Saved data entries
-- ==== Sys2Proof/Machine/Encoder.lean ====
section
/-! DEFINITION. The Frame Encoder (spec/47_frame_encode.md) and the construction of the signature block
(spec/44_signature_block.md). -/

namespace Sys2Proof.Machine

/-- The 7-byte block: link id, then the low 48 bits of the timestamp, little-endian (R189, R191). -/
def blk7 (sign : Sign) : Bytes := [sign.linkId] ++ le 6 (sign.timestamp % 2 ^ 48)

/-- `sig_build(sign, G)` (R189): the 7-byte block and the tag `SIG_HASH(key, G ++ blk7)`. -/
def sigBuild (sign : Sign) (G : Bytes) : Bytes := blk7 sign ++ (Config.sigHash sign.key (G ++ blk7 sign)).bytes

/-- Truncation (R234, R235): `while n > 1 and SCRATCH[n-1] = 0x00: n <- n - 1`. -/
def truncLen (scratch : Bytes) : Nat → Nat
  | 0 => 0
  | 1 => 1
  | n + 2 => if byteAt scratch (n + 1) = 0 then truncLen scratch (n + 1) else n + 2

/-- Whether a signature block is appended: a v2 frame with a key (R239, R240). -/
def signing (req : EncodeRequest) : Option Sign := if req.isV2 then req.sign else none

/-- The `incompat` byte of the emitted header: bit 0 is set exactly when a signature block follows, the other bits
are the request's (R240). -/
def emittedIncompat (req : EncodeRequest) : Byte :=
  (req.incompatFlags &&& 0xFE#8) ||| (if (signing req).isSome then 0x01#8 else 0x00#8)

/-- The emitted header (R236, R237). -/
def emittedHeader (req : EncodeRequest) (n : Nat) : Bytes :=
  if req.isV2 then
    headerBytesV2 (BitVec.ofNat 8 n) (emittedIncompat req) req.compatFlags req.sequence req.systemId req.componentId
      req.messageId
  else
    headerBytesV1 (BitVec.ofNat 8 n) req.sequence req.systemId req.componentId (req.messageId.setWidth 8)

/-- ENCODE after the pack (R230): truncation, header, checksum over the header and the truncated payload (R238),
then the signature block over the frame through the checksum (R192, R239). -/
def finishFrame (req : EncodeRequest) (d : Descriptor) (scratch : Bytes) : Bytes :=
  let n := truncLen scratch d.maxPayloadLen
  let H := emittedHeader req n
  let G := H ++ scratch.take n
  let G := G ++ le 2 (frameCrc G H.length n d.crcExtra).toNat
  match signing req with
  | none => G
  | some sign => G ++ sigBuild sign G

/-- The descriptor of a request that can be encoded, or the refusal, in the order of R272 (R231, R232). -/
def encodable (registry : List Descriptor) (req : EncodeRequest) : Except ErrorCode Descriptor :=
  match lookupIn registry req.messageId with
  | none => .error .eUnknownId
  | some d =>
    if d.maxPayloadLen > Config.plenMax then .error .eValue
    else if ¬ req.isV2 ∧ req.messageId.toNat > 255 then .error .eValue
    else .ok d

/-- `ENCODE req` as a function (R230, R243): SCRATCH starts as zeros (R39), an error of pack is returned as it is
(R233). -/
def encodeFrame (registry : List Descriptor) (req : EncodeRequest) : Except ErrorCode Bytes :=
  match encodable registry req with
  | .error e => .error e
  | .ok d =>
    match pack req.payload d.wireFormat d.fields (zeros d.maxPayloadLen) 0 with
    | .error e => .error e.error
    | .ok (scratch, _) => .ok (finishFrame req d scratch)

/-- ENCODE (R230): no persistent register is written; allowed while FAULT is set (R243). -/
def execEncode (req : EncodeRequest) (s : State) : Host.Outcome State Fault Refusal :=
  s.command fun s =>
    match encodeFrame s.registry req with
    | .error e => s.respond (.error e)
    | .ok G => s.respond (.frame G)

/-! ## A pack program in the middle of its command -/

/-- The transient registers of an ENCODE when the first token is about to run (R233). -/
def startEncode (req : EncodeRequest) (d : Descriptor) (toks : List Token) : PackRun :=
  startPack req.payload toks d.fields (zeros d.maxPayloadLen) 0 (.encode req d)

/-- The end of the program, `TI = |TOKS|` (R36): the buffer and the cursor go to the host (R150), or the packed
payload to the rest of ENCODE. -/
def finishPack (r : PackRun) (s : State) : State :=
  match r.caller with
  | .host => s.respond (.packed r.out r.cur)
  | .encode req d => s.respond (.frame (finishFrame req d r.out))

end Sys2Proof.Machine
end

* **Work to be completed**
Which lines of the data contain "Machine"? Copy them all.

* **Exercise solution**
-- ==== Sys2Proof/Machine/Encoder.lean ====
namespace Sys2Proof.Machine
end Sys2Proof.Machine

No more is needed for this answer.